I have received the OEM head gasket and continued with the build. I installed the gasket and the head, lined up the "T" and the "O" and installed the new cam chain. I replaced the gasket for the top plate and torqued the head bolts to 13 ft lbs and am now setting the valve clearances. Here is my next question, the factory owners manual says .001, the Clymer manual says .002, and the factory manual I was looking at off the list provided says .004 for exhaust and .003 for intake. What do you guys use or recommend??????
 
I have received the OEM head gasket and continued with the build. I installed the gasket and the head, lined up the "T" and the "O" and installed the new cam chain. I replaced the gasket for the top plate and torqued the head bolts to 13 ft lbs and am now setting the valve clearances. Here is my next question, the factory owners manual says .001, the Clymer manual says .002, and the factory manual I was looking at off the list provided says .004 for exhaust and .003 for intake. What do you guys use or recommend??????

According to the FSM for the 125/160 ti shows .001" to .002" (.03mm to .05mm). I'd set them at .002"

160 valve adj.jpg
 
I have received the OEM head gasket and continued with the build. I installed the gasket and the head, lined up the "T" and the "O" and installed the new cam chain. I replaced the gasket for the top plate and torqued the head bolts to 13 ft lbs and am now setting the valve clearances. Here is my next question, the factory owners manual says .001, the Clymer manual says .002, and the factory manual I was looking at off the list provided says .004 for exhaust and .003 for intake. What do you guys use or recommend??????
Have to be careful when reading the specs on some of these older models, Honda interchanged using mm and .000" at random.
 
Thanks for the replies.

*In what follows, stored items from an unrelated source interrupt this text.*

theorem Entered.bytes {k : Interrupt} {s t : State} (h : Entered k s t) :
    BytesSameBut (addressesUp (frameBytes k s).length t.s) s t := by
  intro a ha
  rw [h.mem]
  exact frameBytes_bytes k s a (h.sp ▸ ha)

/-! ## Software interrupts (R212) -/

/-- Settles O53: the entry of the three instructions, whose frame is the entire one and which leave the NMI latch alone. -/
theorem softwareInterruptResult : Obligations.SoftwareInterruptResult := by
  intro k i s hk pushed vector
  have hentered := enterInterrupt_entered k s
  obtain ⟨hframe, hnmi⟩ : frameBytes k s = entireFrame (s.cc ||| 0x80) s ∧ (k != .nmi) = true := by
    cases k <;> cases hk <;> exact ⟨rfl, rfl⟩
  obtain ⟨he, hi, hf⟩ := hentered.flags
  have hbytes := hentered.bytes
  obtain ⟨hsp, -, hpending, -, hpc, hsame⟩ := hentered
  rw [hframe] at hsp hpc hsame hbytes
  have hread : SameBut [.mem, .via, .draws] s vector.2 :=
    ((storeDown_frame _ _ s).trans (memRead16_frame _ _)).mono (by decide)
  have hlatch : (enterInterrupt k true s).nmiPending = vector.2.nmiPending := by
    rw [hpending, hnmi, Bool.and_true]
    exact (hread .nmiPending (by decide)).symm
  refine ⟨_, exec_swi hk s, hpc, hsp, ?flags, writes_of hread ?frame, hbytes⟩
  case flags =>
    simp only [FlagsAre, List.forall_mem_cons]
    refine ⟨?_, ?_, ?_, nofun⟩
    · exact he.trans (by cases k <;> cases hk <;> rfl)
    · exact hi.trans (by cases k <;> cases hk <;> rfl)
    · exact hf.trans (by cases k <;> cases hk <;> rfl)
  case frame =>
    have hdrop : SameBut ([.nmiPending] ++ [.pc, .s, .flag .e, .flag .i, .flag .f]) vector.2 (enterInterrupt k true s) :=
      hsame.mono (by decide)
    exact hdrop.drop (List.forall_mem_singleton.mpr hlatch)

/-! ## Entries with the frame in RAM and the vector in RAM or ROM -/

/-- The bytes a frame takes are RAM. -/
def FrameInRam (k : Interrupt) (s : State) : Prop :=
  ∀ a ∈ addressesUp (frameBytes k s).length (s.s - BitVec.ofNat 16 (frameBytes k s).length), isRam s.params a = true

/-- The two bytes of an interrupt's vector are RAM or ROM. -/
def VectorPlain (k : Interrupt) (s : State) : Prop :=
  isPlain s.params (vectorOf k) = true ∧ isPlain s.params (vectorOf k + 1) = true

theorem frameBytes_length_lt (k : Interrupt) (s : State) : (frameBytes k s).length < 65536 := by
  rw [frameBytes_length]; split <;> decide

/-- In RAM an entry changes memory and the pieces it writes, and no access has a side effect. -/
theorem enterInterrupt_ram_frame {k : Interrupt} {s : State} (hram : FrameInRam k s) (hvec : VectorPlain k s) :
    SameBut (.mem :: .pc :: entryParts) s (enterInterrupt k true s) ∧
      (enterInterrupt k true s).pc = wordAt (enterInterrupt k true s).mem (vectorOf k) := by
  obtain ⟨-, -, -, hmem, hpc, hsame⟩ := enterInterrupt_entered k s
  have hstore : SameBut [.mem] s (storeDown (frameBytes k s) s.s s) :=
    storeDown_ram_frame (frameBytes_length_lt k s) hram
  have hparams : (storeDown (frameBytes k s) s.s s).params = s.params := hstore .params (by decide)
  obtain ⟨hlow, hhigh⟩ := hvec
  rw [memRead16_of_plain (by rwa [hparams]) (by rwa [hparams])] at hpc hsame
  exact ⟨hstore.trans hsame, by rw [hpc, hmem]⟩

/-- In RAM, reading up from S after an entry gives the bytes of the frame, the last one stacked first. -/
theorem readUp_entered {k : Interrupt} {s : State} (hwf : Memory.wf s.mem = true) (hram : FrameInRam k s) :
    readUp (frameBytes k s).length (enterInterrupt k true s).s (enterInterrupt k true s) =
      ((frameBytes k s).reverse, enterInterrupt k true s) := by
  have h := enterInterrupt_entered k s
  rw [h.sp]
  exact readUp_stored (frameBytes_length_lt k s) hwf hram h.mem (enterInterrupt_keeps k true s).params

/-- In RAM, the byte at an offset from S after an entry. -/
theorem read_entered {k : Interrupt} {s : State} (hwf : Memory.wf s.mem = true) (hram : FrameInRam k s) {j : Nat}
    (hj : j < (frameBytes k s).length) :
    Memory.read (enterInterrupt k true s).mem ((enterInterrupt k true s).s + BitVec.ofNat 16 j).toNat =
      byteOf (frameBytes k s).reverse j := by
  have h := enterInterrupt_entered k s
  have hparams := (enterInterrupt_keeps k true s).params
  have hread := byteOf_readUp (s := enterInterrupt k true s) (sp := (enterInterrupt k true s).s)
    (fun a ha => isPlain_of_isRam (hparams ▸ hram a (h.sp ▸ ha))) hj
  rw [readUp_entered hwf hram] at hread
  exact hread.symm
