/-- R154: WIPE's end state is the same whatever came before it: after another WIPE, from any other state, and after
`WIPE; XFORM d`, where the second WIPE takes the cursor from 0x00 back to 0xFF. -/
def Obligations.WipeForgetsWhatWasBefore : Prop :=
  ∀ (s t u : State), exec .wipe s = .next t →
    (exec .wipe t = .next u → u.engine = t.engine) ∧
    (∀ (d : Byte) (v : State), exec (.xform d) t = .next v → exec .wipe v = .next u →
      v.engine.cursor = 0x00 ∧ u.engine.cursor = 0xFF ∧ u.engine = t.engine) ∧
    (∀ s' : State, exec .wipe s' = .next u → u.engine = t.engine)

/-- R164: a frame whose opcode byte is reserved is a command that answers `[04]` and changes no state; nothing else gives
that status. -/
def Obligations.ReservedOpcodeChangesNothing : Prop :=
  (∀ (op : Byte) (bs : List Byte), op ≠ 0x01 → op ≠ 0x02 → op ≠ 0x03 → decodeFrame (op :: bs) = .ok (.reserved op, bs)) ∧
  (∀ (op : Byte) (s : State), s.engine.lifecycle ≠ .reserved →
    exec (.reserved op) s = .next { s with respPort := s.respPort ++ [0x04] }) ∧
  (∀ (i : Instr) (s t : State) (payload : List Byte), exec i s = .next t → t.respPort = s.respPort ++ 0x04 :: payload →
    ∃ op, i = .reserved op)

/-! Every command. -/

/-- R80: every command a frame can carry, at a legal LIFECYCLE, completes and puts exactly one response frame on the port,
the one its row of the table gives, N low byte first. -/
def Obligations.EveryCommandAnswersOnce : Prop :=
  ∀ (i : Instr) (s : State), i.wf = true → s.engine.lifecycle ≠ .reserved →
    ∃ (t : State) (frame : List Byte), exec i s = .next t ∧ t.respPort = s.respPort ++ frame ∧
      (match i with
        | .init key iv =>
          if key.length < 1 ∨ 256 < key.length then
            ∃ lo hi : Byte, frame = [0x01, lo, hi] ∧ lo.toNat + 256 * hi.toNat = key.length
          else if iv.length < 1 ∨ 256 < iv.length then
            ∃ lo hi : Byte, frame = [0x02, lo, hi] ∧ lo.toNat + 256 * hi.toNat = iv.length
          else frame = [0x00]
        | .xform _ => if s.engine.lifecycle = .uninit then frame = [0x03] else ∃ q : Byte, frame = [0x00, q]
        | .wipe => frame = [0x00]
        | .reserved _ => frame = [0x04])

/-- The frame of all commands: the frame decoder, the host, what it has read and `host_fault` are unchanged; the response
port only grows; `contract_violation` changes only by an XFORM in WIPED (R30, R80). -/
def Obligations.CommandsLeaveTheRestAlone : Prop :=
  ∀ (i : Instr) (s t : State), exec i s = .next t →
    t.frameBuf = s.frameBuf ∧ t.host = s.host ∧ t.observed = s.observed ∧ t.hostFault = s.hostFault ∧
    s.respPort <+: t.respPort ∧
    (t.contractViolation = true ↔
      s.contractViolation = true ∨ ((∃ d, i = .xform d) ∧ s.engine.lifecycle = .wiped))

/-- R29: LIFECYCLE changes only as the table says: to READY by an INIT that succeeds, to WIPED by WIPE, to UNINIT by reset;
a failed INIT, an XFORM in any LIFECYCLE and a reserved opcode leave it unchanged. A step that changes it is one of three
moves, each with the LIFECYCLE it leads to: a reset the host asserts (log entry 1), a WIPE, or an INIT at lengths in
[1, 256]. -/
def Obligations.LifecycleChangesOnlyByTheTable : Prop :=
  (∀ (i : Instr) (s t : State), exec i s = .next t →
    (match i with
      | .init key iv => (lengthsOk key iv → t.engine.lifecycle = .ready) ∧
          (¬ lengthsOk key iv → t.engine.lifecycle = s.engine.lifecycle)
      | .wipe => t.engine.lifecycle = .wiped
      | .xform _ => t.engine.lifecycle = s.engine.lifecycle
      | .reserved _ => t.engine.lifecycle = s.engine.lifecycle)) ∧
  (∀ (s t : State), step s = .next t → t.engine.lifecycle ≠ s.engine.lifecycle →
    (t.engine.lifecycle = .uninit ∧
      ∃ preempt after, s.host = .reset preempt :: after ∧ t = { s with host := after }.applyReset) ∨
    (t.engine.lifecycle = .wiped ∧ decodeFrame s.frameBuf = .ok (.wipe, []) ∧
      exec .wipe { s with frameBuf := [] } = .next t) ∨
    (t.engine.lifecycle = .ready ∧ ∃ key iv, lengthsOk key iv ∧ decodeFrame s.frameBuf = .ok (.init key iv, []) ∧
      exec (.init key iv) { s with frameBuf := [] } = .next t)) ∧
  (∀ s : State, s.applyReset.engine.lifecycle = .uninit)

/-- R166: a command whose response is an error has changed no state: nothing is saved, no mode changes. -/
def Obligations.ErrorResponsesArePrecise : Prop :=
  ∀ (i : Instr) (s t : State) (st : Byte) (payload : List Byte), exec i s = .next t →
    t.respPort = s.respPort ++ st :: payload → st ≠ 0x00 → t = { s with respPort := t.respPort }

/-- 93_implementation_defined.md U8 (log entry 9): at the reserved LIFECYCLE code no command makes a move. -/
def Obligations.ReservedLifecycleIsStuck : Prop :=
  ∀ (i : Instr) (s : State), s.engine.lifecycle = .reserved → exec i s = .fault .reservedLifecycle

/-- Each command refines the machine over functions written from the pseudocode (R100, R120, R150, R164): same engine
after it, same response. (For an INIT term with a list longer than 65535 bytes, which no frame carries, the N of the
response is the model's choice: log entry 17.) -/
def Obligations.CommandsRefineTheAbstractCore : Prop :=
  ∀ (i : Instr) (s : State), s.engine.lifecycle ≠ .reserved → tablesCanonical s.engine = true →
    ∃ t : State, exec i s = .next t ∧ tablesCanonical t.engine = true ∧
      absEngine t.engine = (absEngine s.engine).after i ∧
      t.respPort = s.respPort ++ encodeResp ((absEngine s.engine).answer i)

/-! Runs: command sequences as the host presents them (R58, R201, R205). The host that takes these actions is the
model's choice (log entry 1): each command is one send, one command step and one read. Every statement here rests on it. -/

/-- R58, R205: a command sequence runs to its end in three steps a command; the host reads one response per command, in
command order, and these and the final engine are those of the machine over functions. (Host actions: log entry 1.) -/
def Obligations.CommandSequenceRunsInOrder : Prop :=
  ∀ (is : List Instr) (after : List HostAction) (s : State), (∀ i ∈ is, i.wf = true) → waiting s →
    tablesCanonical s.engine = true →
    ∃ t : State, runsTo (3 * is.length) (withProgram s is after) t ∧ waiting t ∧ t.host = after ∧
      absEngine t.engine = (absEngine s.engine).afterAll is ∧
      t.observed = s.observed ++ ((absEngine s.engine).answers is).map encodeResp

/-- R127: the keystream after INIT(key, iv) is a fixed sequence that depends only on (key, iv); the n-th XFORM outputs
D_n XOR ks_n. (Host actions: log entry 1.) -/
def Obligations.KeystreamIsAFunctionOfPosition : Prop :=
  ∀ key iv : List Byte, lengthsOk key iv → ∃ ks : Nat → Byte, ∀ (D : List Byte) (s : State), waiting s →
    ∃ t : State, runsTo (3 * (D.length + 1)) (withProgram s (.init key iv :: D.map .xform) []) t ∧
      t.observed = s.observed ++ [0x00] :: dataFrames (D.mapIdx fun n d => d ^^^ ks (n + 1))

/-- R127 "Self-inverse": transforming the output under the same key and IV gives the input back.
(Host actions: log entry 1.) -/
def Obligations.TransformIsSelfInverse : Prop :=
  ∀ (key iv P : List Byte) (s s' : State), lengthsOk key iv → waiting s → waiting s' →
    ∃ (C : List Byte) (t t' : State), C.length = P.length ∧
      runsTo (3 * (P.length + 1)) (withProgram s (.init key iv :: P.map .xform) []) t ∧
      t.observed = s.observed ++ [0x00] :: dataFrames C ∧
      runsTo (3 * (P.length + 1)) (withProgram s' (.init key iv :: C.map .xform) []) t' ∧
      t'.observed = s'.observed ++ [0x00] :: dataFrames P

/-- R86, R128, R135: a TRANSFORM with enough capacity issues one XFORM for each input byte, in order, and nothing else;
and splitting an input into chunks gives the same outputs and the same end state as one TRANSFORM of the whole, which are
those of the plain XFORM sequence. (Host actions: log entries 1 and 11.) -/
def Obligations.ChunkedTransformIsTheSame : Prop :=
  (∀ (x : List Byte) (c : Nat) (after : List HostAction) (s : State), idle s → x.length ≤ c →
    step (withHost s (.transform x c :: after)) = .next (withProgram s (x.map .xform) after)) ∧
  ∀ (x y : List Byte) (cx cy c : Nat) (s : State), waiting s → x.length ≤ cx → y.length ≤ cy → x.length + y.length ≤ c →
    ∃ t : State, runsTo (3 * (x ++ y).length) (withProgram s ((x ++ y).map .xform) []) t ∧
      runsTo (1 + 3 * (x ++ y).length) (withHost s [.transform (x ++ y) c]) t ∧
      runsTo (1 + 3 * x.length + (1 + 3 * y.length)) (withHost s [.transform x cx, .transform y cy]) t

/-- R135: with too small an output capacity the wrapper issues no command, the CORE's state is unchanged, and the sticky
host fault is recorded. (Host actions: log entry 1.) -/
def Obligations.ShortOutputBufferIsAHostFault : Prop :=
  ∀ (input : List Byte) (capacity : Nat) (after : List HostAction) (s : State), idle s → capacity < input.length →
    step (withHost s (.transform input capacity :: after)) = .next { withHost s after with hostFault := true }

/-- R121: after INIT the n-th XFORM leaves the cursor at n mod 256. (Host actions: log entry 1.) -/
def Obligations.CursorCountsBytesAfterInit : Prop :=
  ∀ (key iv D : List Byte) (s : State), lengthsOk key iv → waiting s →
    ∃ t : State, runsTo (3 * (D.length + 1)) (withProgram s (.init key iv :: D.map .xform) []) t ∧
      t.engine.cursor.toNat = D.length % 256

/-- R129 (3): after INIT with key = iv the two tables, and the two accumulators, stay equal for every later XFORM.
(Host actions: log entry 1.) -/
def Obligations.EqualKeyAndIvKeepTablesEqual : Prop :=
  ∀ (key D : List Byte) (s : State), lengthsOk key key → waiting s →
    ∃ t : State, runsTo (3 * (D.length + 1)) (withProgram s (.init key key :: D.map .xform) []) t ∧
      t.engine.sk = t.engine.sv ∧ t.engine.accumKey = t.engine.accumIv

/-- R131, R155, R157: after WIPE the CORE answers every XFORM with its own input, and the run is a contract violation
from its first XFORM on. (Host actions: log entry 1.) -/
def Obligations.WipedStreamReturnsItsInput : Prop :=
  ∀ (D : List Byte) (s : State), waiting s →
    ∃ t : State, runsTo (3 * (D.length + 1)) (withProgram s (.wipe :: D.map .xform) []) t ∧
      t.observed = s.observed ++ [0x00] :: dataFrames D ∧ t.engine.lifecycle = .wiped ∧
      t.contractViolation = (s.contractViolation || !D.isEmpty)

/-- R156: nothing after WIPE depends on what was in the engine before it: two machines that differ in their engines
answer alike to every command sequence that begins with WIPE, and end in the same engine. (Host actions: log entry 1.) -/
def Obligations.WipeErasesEveryEarlierSecret : Prop :=
  ∀ (is : List Instr) (s s' : State), (∀ i ∈ is, i.wf = true) → waiting s → waiting s' →
    ∃ (t t' : State) (frames : List (List Byte)),
      runsTo (3 * (is.length + 1)) (withProgram s (.wipe :: is) []) t ∧
      runsTo (3 * (is.length + 1)) (withProgram s' (.wipe :: is) []) t' ∧
      t.observed = s.observed ++ frames ∧ t'.observed = s'.observed ++ frames ∧ t.engine = t'.engine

I'll just use a tight .002 and go from there. I probably misread the mm and the inch. These valves sure are touchy to set.
 
It will be fine with a typical fit of a .002" feeler, most of the older Hondas from the 160 era (singles and twins) used .002" lash
 
Well, the motor is back together and it started really well. It seems to be a little noisier than I expected but it could be the valves clattering a little bit. Maybe I'm expecting to much from the poor little motor. I got only a small amount of smoke from the build oil, it cleared nicely and settled right in to idle after warming up. I have included a couple of pictures of the CA160 and a picture of the the oil that the builder told me was the best stuff to use in these little engines. I'm wondering if the recommended straight 30 SAE oil would quieten the motor down. Just a thought. I will try to do a video of it running as soon as I can.